This finding of a higher expression value in glandular cells than in pneumocytes, the main target cells, brought out the hypothesis that the susceptibility of a cell could depend not only on the expression profile but also on their connectivity to the viral proteins. Thus, we characterized the internal dynamics of the cells. We identified their connectivity according to their PPI, by assessing the Average Degree of each network (which ranges from 4.561 to 7.391).
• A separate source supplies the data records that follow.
/-- R32, U10: the instruction in a delay slot is followed by the target, whatever it is, only a taken BD
or JD leaves a delayed transfer pending, and a program-flow instruction in the slot is refused. That it
is refused also where its own condition is false is the model's reading (log 30). -/
def Obligations.DelaySlot : Prop :=
  (∀ (i : Instr) (s t : State), exec i s = .next t →
    (∀ x, s.delay = some x → t.pc = x ∧ t.delay = none)
      ∧ (s.delay = none → t.delay ≠ none →
        ∃ cc tg, (i = .bd cc tg ∨ i = .jd cc tg) ∧ (cc = 15 ∨ Config.cond cc s.ccr = true)))
    ∧ ∀ (i : Instr) (s : State), isFlow i = true → s.delay ≠ none →
      exec i s = .refused .flowInDelaySlot

/-! ### Program flow -/

/-- R9, R301, R431: how an instruction of `len` words ends that transfers no control, with no delayed
transfer pending: behind the last instruction of an active loop, the infinite loop (LC[15]) and a
count above 1 go back to the top of the system stack, the latter counting down; a count of 1 or 0
leaves the loop. NOP does nothing but this; STOP does not end so (`Obligations.EnddoAndStop`, log 47). -/
def Obligations.LoopEnd : Prop :=
  ∀ (s : State) (len : Half), s.delay = none →
    let next := s.pc + len
    let count := (s.lc.extractLsb' 0 14).toNat
    let top := s.ss[(s.sp - 1).toNat]'(s.sp - 1).isLt
    let last := (s.lc.getLsbD 15 = true ∨ s.lc.getLsbD 14 = true) ∧ s.pc = s.la
    let done : State → Prop := fun t => advance len .fallthrough s = { t with draws := s.draws + 1 }
    (¬ last → done { s with pc := next })
      ∧ (last → s.lc.getLsbD 15 = true → done { s with pc := top })
      ∧ (last → s.lc.getLsbD 15 = false → 1 < count → done { s with pc := top, lc := s.lc - 1 })
      ∧ (last → s.lc.getLsbD 15 = false → count ≤ 1 →
        done { s with
          pc := next, sp := s.sp - 1, cp := s.cp - 1
          la := s.csl[(s.cp - 1).toNat]'(s.cp - 1).isLt
          lc := s.csh[(s.cp - 1).toNat]'(s.cp - 1).isLt })
      ∧ exec .nop s = .next (advance 1 .fallthrough s)

/-- R120, R260, R261, R262: B, BD and BS under their condition; the target is relative to the branch,
BS saves the address behind it. Under a false condition control falls through. -/
def Obligations.Branches : Prop :=
  ∀ (cc : Cond) (tg : Target) (s : State), s.delay = none →
    let x := s.pc + (match tg with
      | .imm v => v
      | .areg n => s.a[n.toNat]'n.isLt)
    let branch : State → Outcome := fun t =>
      .next (if cc == 15 || Config.cond cc s.ccr then { t with draws := s.draws + 1 }
        else advance 1 .fallthrough s)
    exec (.b cc tg) s = branch { s with pc := x }
      ∧ exec (.bd cc tg) s = branch { s with pc := s.pc + 1, delay := some x }
      ∧ exec (.bs cc tg) s = branch { s with
          pc := x, ss := s.ss.set s.sp.toNat (s.pc + 1) s.sp.isLt, sp := s.sp + 1 }

/-- R120, R353, R354, R355, R480: J, JD and JS to an absolute target and RTS to the top entry of the
system stack, which it drops, under their condition. -/
def Obligations.JumpsAndReturn : Prop :=
  ∀ (cc : Cond) (tg : Target) (s : State), s.delay = none →
    let x := match tg with
      | .imm v => v
      | .areg n => s.a[n.toNat]'n.isLt
    let branch : State → Outcome := fun t =>
      .next (if cc == 15 || Config.cond cc s.ccr then { t with draws := s.draws + 1 }
        else advance 1 .fallthrough s)
    exec (.j cc tg) s = branch { s with pc := x }
      ∧ exec (.jd cc tg) s = branch { s with pc := s.pc + 1, delay := some x }
      ∧ exec (.js cc tg) s = branch { s with
          pc := x, ss := s.ss.set s.sp.toNat (s.pc + 1) s.sp.isLt, sp := s.sp + 1 }
      ∧ exec (.rts cc) s = branch { s with
          pc := s.ss[(s.sp - 1).toNat]'(s.sp - 1).isLt, sp := s.sp - 1 }

/-- R298, R299, U13: DO and DOFOR save the address behind them on the system stack and LA and LC on the
loop stacks, then set LA and LC; a count of 0 is refused, DOFOR has none. -/
def Obligations.LoopsOpen : Prop :=
  ∀ (n : BitVec 14) (d : RegNo) (last : Half) (s : State), s.delay = none →
    let m := (s.r16 d).extractLsb' 0 14
    let entered : Half → Half → Half → Outcome := fun len la lc =>
      .next (advance len .fallthrough { s with
        ss := s.ss.set s.sp.toNat (s.pc + len) s.sp.isLt, sp := s.sp + 1
        csl := s.csl.set s.cp.toNat s.la s.cp.isLt
        csh := s.csh.set s.cp.toNat s.lc s.cp.isLt, cp := s.cp + 1
        la := la, lc := lc })
    (n ≠ 0 → exec (.doNAbs n last) s = entered 2 last (0b01#2 ++ n)
        ∧ exec (.doNRel n last) s = entered 2 (s.pc + last) (0b01#2 ++ n))
      ∧ (m ≠ 0 → exec (.doDAbs d last) s = entered 1 last (0b01#2 ++ m)
        ∧ exec (.doDRel d last) s = entered 1 (s.pc + last) (0b01#2 ++ m))
      ∧ exec (.doforAbs last) s = entered 1 last 0x8000
      ∧ exec (.doforRel last) s = entered 1 (s.pc + last) 0x8000
      ∧ (n = 0 → exec (.doNAbs n last) s = .refused .loopCountZero
        ∧ exec (.doNRel n last) s = .refused .loopCountZero)
      ∧ (m = 0 → exec (.doDAbs d last) s = .refused .loopCountZero
        ∧ exec (.doDRel d last) s = .refused .loopCountZero)

/-- R300, R487: ENDDO leaves the innermost loop for the address behind its last instruction, which it
finds with the length of the word at LA, or with either length where LA is outside the program memory
(the model's choice, log 31). STOP clears RUN and sets STP, PC becomes the address behind it and all other
architectural state stays (R552), also where STOP is the last instruction of an active loop; that R9's
end-of-loop step is not made there is the model's reading (log 47). -/
def Obligations.EnddoAndStop : Prop :=
  ∀ s : State, s.delay = none →
    let left : Half → Outcome := fun len => .next { s with
        pc := s.la + len, draws := s.draws + 1
        sp := s.sp - 1, cp := s.cp - 1
        la := s.csl[(s.cp - 1).toNat]'(s.cp - 1).isLt
        lc := s.csh[(s.cp - 1).toNat]'(s.cp - 1).isLt }
    let stopped := s.dcsr &&& 0xBFFF#16 ||| 0x0008#16
    (s.la.toNat < s.launch.pramWords → exec .enddo s = left (lengthOf s.launch (s.fetch s.la)))
      ∧ (s.launch.pramWords ≤ s.la.toNat → ∃ len ∈ [1#16, 2#16], exec .enddo s = left len)
      ∧ exec .stop s = .next { s with dcsr := stopped, pc := s.pc + 1, draws := s.draws + 1 }

/-- R262, R298 to R300, R355, R480: RTS after a call comes back behind the call with the stack pointer
where it was, and a loop that any form of DO or DOFOR opens and ENDDO leaves gives back LA, LC, CP and
SP; for every stack pointer, since the stacks wrap (U11). -/
def Obligations.NestingRestores : Prop :=
  (∀ (tg : Target) (s : State), s.delay = none →
      ∀ call ∈ [Instr.bs 15 tg, .js 15 tg],
        ∃ t u, exec call s = .next t ∧ exec (.rts 15) t = .next u ∧ u.pc = s.pc + 1 ∧ u.sp = s.sp)
    ∧ ∀ (n : BitVec 14) (d : RegNo) (last : Half) (s : State), s.delay = none →
      let restores : Instr → Half → Prop := fun loop la => s.pc ≠ la →
        ∃ t u, exec loop s = .next t ∧ t.la = la ∧ t.loopActive = true ∧ exec .enddo t = .next u
          ∧ u.la = s.la ∧ u.lc = s.lc ∧ u.cp = s.cp ∧ u.sp = s.sp
      (n ≠ 0 → restores (.doNAbs n last) last ∧ restores (.doNRel n last) (s.pc + last))
        ∧ ((s.r16 d).extractLsb' 0 14 ≠ 0 →
          restores (.doDAbs d last) last ∧ restores (.doDRel d last) (s.pc + last))
        ∧ restores (.doforAbs last) last ∧ restores (.doforRel last) (s.pc + last)

/-! ### Transfers -/

/-- R120, R413, R415, R418: transfers between data registers, of 16 or of 32 bits: MOVE, and what the
transfer beside an operation writes in the formats 5, 8b (here with no Y transfer) and, under the
condition, 8c; and what an immediate writes to a data register in format 7. No MOVE under a false
condition writes anything, not even an address register, or stops. -/
def Obligations.RegisterMoves : Prop :=
  ∀ (cc : Cond) (s : State),
    let taken := cc == 15 || Config.cond cc s.ccr
    let done : Effect → Outcome := fun e => .next (advance 1 .fallthrough (commit s e))
    let idle1 : Outcome := .next (advance 1 .fallthrough s)
    let pair := fun rs rd : RegNo => [(rd, s.r16 rs), (rd + 1, s.r16 (rs + 1))]
    (∀ rs rd, exec (.move (.rr cc ⟨rs, rd, false⟩)) s
          = (if taken then done { regs := [(rd, s.r16 rs)] } else idle1)
        ∧ exec (.move (.rr cc ⟨rs, rd, true⟩)) s
          = (if taken then done { regs := pair rs rd } else idle1))
      ∧ (∀ x, exec (.move (.rc cc x)) s = if taken then exec (.move (.rc 15 x)) s else idle1)
      ∧ (∀ x, exec (.move (.mem cc x)) s = if taken then exec (.move (.mem 15 x)) s else idle1)
      ∧ (∀ r a u de imm, exec (.move (.memImm cc r a u de imm)) s
        = if taken then exec (.move (.memImm 15 r a u de imm)) s
          else .next (advance 2 .fallthrough s))
      -- beside an operation
      ∧ ∀ (s1 : Opnd) (s2 d : RegNo) (slot : SlotPos) (m : Bool),
        (∀ rs rd, beside s (.f5 s1 d ⟨rs, rd, false⟩) = .next { regs := [(rd, s.r16 rs)] }
            ∧ beside s (.f5 s1 d ⟨rs, rd, true⟩) = .next { regs := pair rs rd }
            ∧ beside s (.f8 slot m s1 s2 d (.b 0 ⟨rs, rd, false⟩)) = .next { regs := [(rd, s.r16 rs)] }
            ∧ beside s (.f8 slot m s1 s2 d (.b 0 ⟨rs, rd, true⟩)) = .next { regs := pair rs rd })
          ∧ (∀ rs rd : BitVec 4, beside s (.f8 slot m s1 s2 d (.c cc rs rd))
            = .next (if taken then { regs := pair (rs ++ 0#1) (rd ++ 0#1) } else {}))
          ∧ ∀ (r rd : RegNo) (imm : Long),
            beside s (.f7 cc r d ⟨rd, false, false, imm⟩)
                = .next (if taken then { regs := [(rd, imm.extractLsb' 0 16)] } else {})
              ∧ beside s (.f7 cc r d ⟨rd, true, false, imm⟩)
                = .next (if taken then { regs := write32 rd imm } else {})
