-- ==== Sys2Proof/Tests/Slice0.lean ====
section
/-! SUPPORT. The model's own tests: ill-formed terms that `WellFormed` refuses, words from the spec's
encodings that decode to their instruction, one step each from the worked examples of
spec/95_test_vectors.md, and a witness for the hypotheses of each obligation. -/

namespace Sys2Proof.Tests

open Sys2Proof.Machine

/-! ### Helpers -/

/-- A launch that supplies the lost codes, each free in the tables of spec/30_encoding.md. -/
def openLaunch : Launch :=
  { Launch.reset with
    rtsWord := some 0xF80001DF, cvfeOpcode := some 0x4B, mpf2sCode := some (0b00011, true)
    mpylCode := some (0b11111, false) }

/-- The reset state with some data registers set. -/
def withRegs (s : State) (l : List (Fin 32 × Half)) : State :=
  { s with regs := l.foldl (fun r p => r.set p.1.val p.2 p.1.isLt) s.regs }

/-- One step on an instruction word pair, from a state with some registers: whether it answers a
state with the expected registers, the expected flags under a mask, and a further property. -/
def runs (w w2 : Long) (s : State) (rl : List (Fin 32 × Half)) (el : List (RegNo × Half))
    (mask flags : Half) (p : State → Bool) : Bool :=
  match step ((withRegs s rl).withFetchWord 64 (w.toNat + w2.toNat * 2 ^ 32)) with
  | .next t => el.all (fun x => t.r16 x.1 == x.2) && t.ccr &&& mask == flags && p t
  | _ => false

/-- Whether an instruction answers a next state with a property. -/
def ends (i : Instr) (s : State) (p : State → Bool) : Bool :=
  match exec i s with
  | .next t => p t
  | _ => false

/-- Whether a step is refused for a reason. -/
def refuses (o : Outcome) (r : Refusal) : Bool :=
  match o with
  | .refused q => q == r
  | _ => false

/-- Whether a step is stuck for a reason. -/
def faults (o : Outcome) (r : Fault) : Bool :=
  match o with
  | .fault q => q == r
  | _ => false

/-- Whether a part of an instruction runs. -/
def goes (p : Part) : Bool :=
  match p with
  | .next _ => true
  | _ => false

/-! ### Well-formedness: each check refuses a term -/

theorem test_wf_open_code : instrError .reset (.cvfe (.f1 15 (.reg 2) 6 12)) = some .opcodeUnassigned := by
  decide

theorem test_wf_rts_word : instrError .reset (.rts 15) = some .opcodeUnassigned := by decide

theorem test_wf_immediate : instrError .reset (.add (.f1 15 (.imm5 3) 6 12)) = some .opcodeUnassigned := by
  decide

theorem test_wf_slot : instrError .reset (.frame8d ⟨.lsl, false, 2, 6, 12⟩ .empty ⟨0, true, 0, true⟩)
    = some .opcodeUnassigned := by decide

theorem test_wf_one_slot : instrError .reset (.frame8d ⟨.add, false, 2, 6, 12⟩ .empty ⟨0, true, 0, true⟩)
    = some .opcodeUnassigned := by decide

theorem test_wf_format : instrError .reset (.addsub (.f7 15 2 12 ⟨0, false, false, 0⟩))
    = some .formatNotPrinted := by decide

theorem test_wf_slot_format : instrError .reset
    (.frame8a ⟨.fas, false, 2, 6, 12⟩ ⟨.lsl, .reg 2, 6, 12⟩ 0 ⟨0, 0, 0, false, true⟩)
    = some .formatNotPrinted := by decide

theorem test_wf_unused_source : instrError .reset (.abs (.f1 15 (.reg 2) 6 12)) = some .nonzeroCell := by
  decide

theorem test_wf_unused_first : instrError .reset (.clr (.f1 15 (.reg 2) 0 12)) = some .nonzeroCell := by
  decide

theorem test_wf_unused_destination : instrError .reset (.tst (.f1 15 (.reg 2) 0 12))
    = some .nonzeroCell := by decide

theorem test_wf_wide_immediate : instrError .reset (.add (.f2 15 0x12345678 6 12))
    = some .nonzeroCell := by decide

theorem test_wf_scaling : instrError .reset (.and (.f8 .op1 true (.reg 2) 6 12 (.d ⟨0, true, 0, true⟩)))
    = some .scalingNotOffered := by decide
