-- ==== Sys2Proof/Machine/State.lean ====
section
/-! DEFINITION. The state of the ZM2416, why it may stop, and its value after a pin reset. -/

namespace Sys2Proof.Machine

/-- Why the machine stops. The spec gives the block no machine fault: every refusal of a request is a result code in a reply.
There is no constructor, so no command faults (safe: nothing is stopped that the part would do). -/
inductive Fault where
deriving DecidableEq, Repr

/-- Why a command has no meaning here. -/
inductive Refusal where
  /-- Raised only by an arm of `exec` whose command has no meaning yet; none is left. Safe: the run stops. -/
  | notModelled (mnemonic : String)
deriving DecidableEq, Repr

/-! ### The whole part -/

/-- The state of the part. `pending` is the queue of waiting commands; `paceIndex` is the model's own (log entry 3). -/
structure State where
  pending : List Instr
  resetn : Bool
  partTime : Nat
  paceIndex : Nat
  zs : ZoneStore
  slots : Table Slot 128
  ev : Evaluator
  dirty : List SlotNo
  eq : EventQueue
  hlc : HostLink
  flr : FeedLink
  params : Params
deriving DecidableEq, Repr

/-- The part after a pin reset that reads these strap levels (R181). -/
def State.afterReset (hrate frate : Bool) : State where
  pending := []
  resetn := true
  partTime := 0
  paceIndex := 0
  zs := ZoneStore.reset
  slots := Table.fill 128 Slot.empty
  ev := Evaluator.reset
  dirty := []
  eq := EventQueue.reset
  hlc := HostLink.reset hrate
  flr := FeedLink.reset frate
  params := Params.reset

/-- The machine right after reset. The strap levels are log entry 7. -/
def State.reset : State :=
  State.afterReset false false

/-! ### Named updates -/

def State.withPending (s : State) (v : List Instr) : State := { s with pending := v }
def State.withResetn (s : State) (v : Bool) : State := { s with resetn := v }
def State.withPartTime (s : State) (v : Nat) : State := { s with partTime := v }
def State.withPaceIndex (s : State) (v : Nat) : State := { s with paceIndex := v }
def State.withZs (s : State) (v : ZoneStore) : State := { s with zs := v }
def State.withSlots (s : State) (v : Table Slot 128) : State := { s with slots := v }
def State.withEv (s : State) (v : Evaluator) : State := { s with ev := v }
def State.withDirty (s : State) (v : List SlotNo) : State := { s with dirty := v }
def State.withEq (s : State) (v : EventQueue) : State := { s with eq := v }
def State.withHlc (s : State) (v : HostLink) : State := { s with hlc := v }
def State.withFlr (s : State) (v : FeedLink) : State := { s with flr := v }
def State.withParams (s : State) (v : Params) : State := { s with params := v }

end Sys2Proof.Machine
end

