-- ==== Sys2Proof/Machine/Operands.lean ====
section
/-! DEFINITION. The operands of the requests and the bodies of the replies: the request types, the payload lengths, the field layouts
and the codes of chapter 9. -/

namespace Sys2Proof.Machine

/-! ### Request types and lengths -/

/-- The TYPE bytes that name a request (section 7.4). -/
def requestTypes : List Byte :=
  [0x01, 0x02, 0x03, 0x04, 0x05, 0x08, 0x09, 0x0A, 0x0B, 0x0C, 0x0D, 0x0E, 0x0F, 0x10,
   0x14, 0x15, 0x16, 0x17, 0x18, 0x1A, 0x1B, 0x1C, 0x1E]

/-- The TYPE byte names a request (R139, step 1). -/
def assignedType (type : Byte) : Bool :=
  requestTypes.contains type

/-- The payload lengths of DEFINE_ZONE, by the kind byte (R169). -/
def defineZoneLength (p : List Byte) : Bool :=
  2 ≤ p.length &&
    match (byteAt p 1).toNat with
    | 0 => p.length == 17
    | 1 => p.length == 5
    | 2 => p.length == 5
    | _ => p.length == 5 || p.length == 17

/-- The payload lengths of ADD_VERTICES, by the count byte (R169). -/
def addVerticesLength (p : List Byte) : Bool :=
  2 ≤ p.length && p.length == 2 + 6 * (byteAt p 1).toNat

/-! ### Attribute block -/

/-- The zone attribute block at an offset; its spare bits are dropped (section 9.3, R170). -/
def attrsAt (p : List Byte) (off : Nat) : Attrs :=
  let b0 := byteAt p off
  let b2 := byteAt p (off + 2)
  { priority := b0.extractLsb' 5 3
    invert := b0.getLsbD 4
    quiet := if b0.getLsbD 3 then .drop else .hold
    filter := byteAt p (off + 1)
    enterCount := b2.extractLsb' 4 4
    exitCount := b2.extractLsb' 0 4 }

/-- The three bytes of an attribute block, spare bits 0 (section 9.3, R170). -/
def attrsBytes (a : Attrs) : List Byte :=
  [(a.priority ++ BitVec.ofBool a.invert ++ BitVec.ofBool (a.quiet == .drop) ++ (0 : BitVec 3) : BitVec 8),
   a.filter,
   (a.enterCount ++ a.exitCount : BitVec 8)]

/-- R27: the counts are not 0. -/
def Attrs.legal (a : Attrs) : Bool :=
  a.enterCount != 0 && a.exitCount != 0

/-! ### Boxes and vertices -/

/-- The box of a DEFINE_ZONE payload (section 9.3). -/
def boxAt (p : List Byte) (off : Nat) : Box where
  xmin := (coordAt p off).toInt
  ymin := (coordAt p (off + 3)).toInt
  xmax := (coordAt p (off + 6)).toInt
  ymax := (coordAt p (off + 9)).toInt

/-- A vertex's 6 bytes (section 9.3). -/
def vertexBytes (v : Point) : List Byte :=
  coordBytes v.x ++ coordBytes v.y

/-- The `k` vertices of an ADD_VERTICES payload (section 9.3). -/
def verticesAt (p : List Byte) (k : Nat) : List Point :=
  (List.range k).map fun j => ⟨coordAt p (2 + 6 * j), coordAt p (2 + 6 * j + 3)⟩

/-- The four box fields of READ_ZONE (section 9.5). -/
def boxBytes (b : Box) : List Byte :=
  int32Bytes b.xmin ++ int32Bytes b.ymin ++ int32Bytes b.xmax ++ int32Bytes b.ymax

/-! ### Zones -/

/-- The sets of zone ids as bits: the zones for which `f` holds. -/
def zonesWhere (f : ZoneId → Bool) : ZoneSet :=
  BitVec.ofFnLE f

/-- Zone `z` is in the set. -/
def inSet (s : ZoneSet) (z : ZoneId) : Bool :=
  s.getLsbD z.val

/-- The zones of a set in ascending id. -/
def zonesOf (s : ZoneSet) : List ZoneId :=
  (List.finRange 64).filter (inSet s)

/-- Kind codes (section 9.7). -/
def Geometry.kindCode : Geometry → Byte
  | .box _ => 0
  | .polygon .evenOdd _ _ _ => 1
  | .polygon .nonzero _ _ _ => 2

/-- Kind code of a fill rule (section 9.7). -/
def FillRule.code : FillRule → Byte
  | .evenOdd => 1
  | .nonzero => 2

/-- The box of a BOX, or the bounding box of a polygon (R41). -/
def Geometry.bounds : Geometry → Box
  | .box b => b
  | .polygon _ _ _ b => b

/-- The vertex count, 0 for a BOX (R41). -/
def Geometry.count : Geometry → Nat
  | .box _ => 0
  | .polygon _ n _ _ => n

/-- The vertex chain, empty for a BOX (R23). -/
def Geometry.chain : Geometry → List BlockNo
  | .box _ => []
  | .polygon _ _ c _ => c

/-- Draft entry state codes (section 9.7). -/
def DraftEntry.code : DraftEntry → Byte
  | .inherit => 0
  | .opened _ _ _ _ => 1
  | .closed _ _ => 2
  | .amended _ => 3
  | .deleted => 4

/-- The entry is DEFINED_OPEN. -/
def DraftEntry.isOpen : DraftEntry → Bool
  | .opened _ _ _ _ => true
  | _ => false

/-! ### Objects -/

/-- Object state codes (section 9.7). -/
def SlotPhase.code : SlotPhase → Byte
  | .free => 0
  | .tracked => 1
  | .quiet => 2
  | .retiring => 3

/-- Retire cause codes (section 9.7). -/
def RetireCause.code : RetireCause → Byte
  | .none => 0
  | .quiet => 5
  | .retire => 6

/-- A bit as a byte 0 or 1. -/
def boolByte (b : Bool) : Byte :=
  if b then 1 else 0

/-- The (zone id, count) pairs of the run counters that are not 0, in ascending zone id (R69). -/
def counterPairs (run : Table Nat 64) : List (ZoneId × Nat) :=
  ((List.finRange 64).map fun z => (z, run.get z)).filter fun p => p.2 != 0

/-- The READ_OBJECT body (R69, section 9.5). -/
def readObjectBody (i : SlotNo) (sl : Slot) : List Byte :=
  let fix : LastFix := sl.lastFix.getD ⟨0, 0, 0, 0⟩
  let pairs := counterPairs sl.run
  [BitVec.ofNat 8 i.val, sl.phase.code, BitVec.ofNat 8 sl.cls.toNat,
   (0 : BitVec 5) ++ BitVec.ofBool sl.toldQuiet ++ BitVec.ofBool sl.dirty ++ BitVec.ofBool sl.lastFix.isSome,
   sl.cause.code, sl.stale]
  ++ beBytes 4 fix.time.toNat ++ coordBytes fix.x ++ coordBytes fix.y ++ [BitVec.ofNat 8 fix.quality.toNat]
  ++ zoneSetBytes sl.inside ++ zoneSetBytes sl.toldSet
  ++ [BitVec.ofNat 8 pairs.length]
  ++ pairs.flatMap fun p => [BitVec.ofNat 8 p.1.val, BitVec.ofNat 8 p.2]

/-! ### Events -/

/-- Cause codes (section 9.7). -/
def Cause.code : Cause → Byte
  | .fix => 1
  | .catchup => 2
  | .zoneRemoved => 3
  | .zoneChanged => 4
  | .quiet => 5
  | .retire => 6

/-- Event kind codes (section 9.7). -/
def EventKind.code : EventKind → Byte
  | .enter _ _ _ _ _ => 1
  | .exit _ _ _ _ _ => 2
  | .quiet _ _ _ => 3
  | .resumed _ _ _ => 4
  | .retired _ _ => 5
  | .admitRefused _ _ => 6
  | .feedOverrun _ => 7

/-- The fix part an event holds (R112). -/
def EventKind.fixPart : EventKind → Option FixPart
  | .enter _ _ _ _ f => f
  | .exit _ _ _ _ f => f
  | .quiet _ _ f => f
  | .resumed _ _ f => f
  | .retired _ _ => none
  | .admitRefused _ _ => none
  | .feedOverrun _ => none

/-- The 10 bytes of a fix part, or none (section 9.4). -/
def fixPartBytes : Option FixPart → List Byte
  | none => []
  | some f => beBytes 4 f.time.toNat ++ coordBytes f.x ++ coordBytes f.y

/-- The fields of an event record after its header and before its fix part (section 9.4). -/
def EventKind.fieldBytes : EventKind → List Byte
  | .enter id z c g _ => beBytes 4 id.toNat ++ [BitVec.ofNat 8 z.val, c.code] ++ beBytes 2 g.toNat
  | .exit id z c g _ => beBytes 4 id.toNat ++ [BitVec.ofNat 8 z.val, c.code] ++ beBytes 2 g.toNat
  | .quiet id c _ => beBytes 4 id.toNat ++ [c.code]
  | .resumed id c _ => beBytes 4 id.toNat ++ [c.code]
  | .retired id c => beBytes 4 id.toNat ++ [c.code]
  | .admitRefused id n => beBytes 4 id.toNat ++ beBytes 2 n.toNat
  | .feedOverrun n => beBytes 2 n.toNat

/-- The event record of TAKE_EVENT (section 9.4, R171). -/
def eventRecord (e : Event) : List Byte :=
  beBytes 2 e.seq.toNat ++
  [e.kind.code,
   (BitVec.ofBool e.redelivered ++ BitVec.ofBool e.kind.fixPart.isSome ++ (0 : BitVec 3) ++ e.priority : BitVec 8)] ++
  e.kind.fieldBytes ++ fixPartBytes e.kind.fixPart

/-! ### Results and parameters -/

/-- Result codes (section 9.7). -/
def Result.code : Result → Byte
  | .ok => 0x00
  | .okLate => 0x01
  | .nothing => 0x02
  | .empty => 0x03
  | .unknownType => 0x10
  | .badLength => 0x11
  | .badValue => 0x12
  | .duplicateTag => 0x13
  | .slotBusy => 0x14
  | .aborted => 0x15
  | .noZone => 0x20
  | .zoneState => 0x21
  | .noSpace => 0x22
  | .badShape => 0x23
  | .draftOpen => 0x24
  | .noObject => 0x30
  | .objectExists => 0x31
  | .tableFull => 0x32
  | .staleFix => 0x33
  | .lowQuality => 0x34
  | .objectState => 0x35
  | .heldFull => 0x40
  | .unknownSeq => 0x41

/-- A parameter with a new value, or none when the id or the value is out of range (R173, R174). -/
def Params.set (p : Params) (id : Byte) (v : Nat) : Option Params :=
  match id.toNat with
  | 1 => if v ≤ 1 then some { p with autoAdmit := v == 1 } else none
  | 2 => if v ≤ 15 then some { p with minQuality := BitVec.ofNat 4 v } else none
  | 3 => if v = 0 ∨ 100 ≤ v ∧ v ≤ 600000 then some { p with quietTime := v } else none
  | 4 => if v = 0 ∨ 100 ≤ v ∧ v ≤ 3600000 then some { p with retireTime := v } else none
  | 5 => if 10 ≤ v ∧ v ≤ 60000 then some { p with redeliverTime := v } else none
  | 6 => if v ≤ 7 then some { p with objEventPrio := BitVec.ofNat 3 v } else none
  | 7 => if v ≤ 7 then some { p with sysEventPrio := BitVec.ofNat 3 v } else none
  | _ => none

/-- The value of a parameter, or none for an id outside 1..7 (R173, R175). -/
def Params.value (p : Params) (id : Byte) : Option Nat :=
  match id.toNat with
  | 1 => some (if p.autoAdmit then 1 else 0)
  | 2 => some p.minQuality.toNat
  | 3 => some p.quietTime
  | 4 => some p.retireTime
  | 5 => some p.redeliverTime
  | 6 => some p.objEventPrio.toNat
  | 7 => some p.sysEventPrio.toNat
  | _ => none

end Sys2Proof.Machine
end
We found that the most connected cellular networks were indeed pneumocytes, and also glandular cells (endometrium 1), squamous epithelial cells (esophagus), non-germinal center cells (lymph node and tonsil tissues), and cells in the red pulp (spleen), see Supplementary Table S1. Networks visualized at the V-H PPI level highlighted emblematic cells, for example, the lung (pneumocytes and macrophages) as the most affected tissue (Fig. 3), and small intestine (glandular cells) as the tissue with the highest expression of ACE2 (Fig. S3a). Considering the expression in each cell and the total connectivity of each protein, our findings indicate that the human proteins with the most interconnections to viral proteins (V-H) were ATP1A1, ATP2A2, HACD3, XPO1 and ATP5F1B. The most linked proteins SARS-CoV-2 to human were M, nsp7b (orf7b) and orf3a, while the most connected within human cells (H–H) were LARP7 and GOLGA2. See in Supplementary Table S3 the connectivity of all proteins. Figure 3e,f and Fig S3c, show the networks for SARS-CoV-1, where UBC was the protein with the most connections, with a similar expression pattern as for SARS-CoV-2. See in Supplementary Table S4 the connectivity of each protein in general (not limited to a cell type) in SARS-CoV-1.

Figure 3
figure 3

V-H networks and their respective wordclouds. (a,c) lung (pneumocytes); (b) and (d) lung (macrophages), in SARS-CoV-2; (e,f) networks in SARS-CoV-1, same order as the previous ones. The wordclouds show the main proteins present in (a,b). The size of the circles indicates the connectivity and the color to the Expression value, 1: green (only present at the transcript level), 2: yellow (low amount of protein reported), 3: orange (intermediate amount of protein reported), 4: red (high amount of protein reported) and in white the viral proteins.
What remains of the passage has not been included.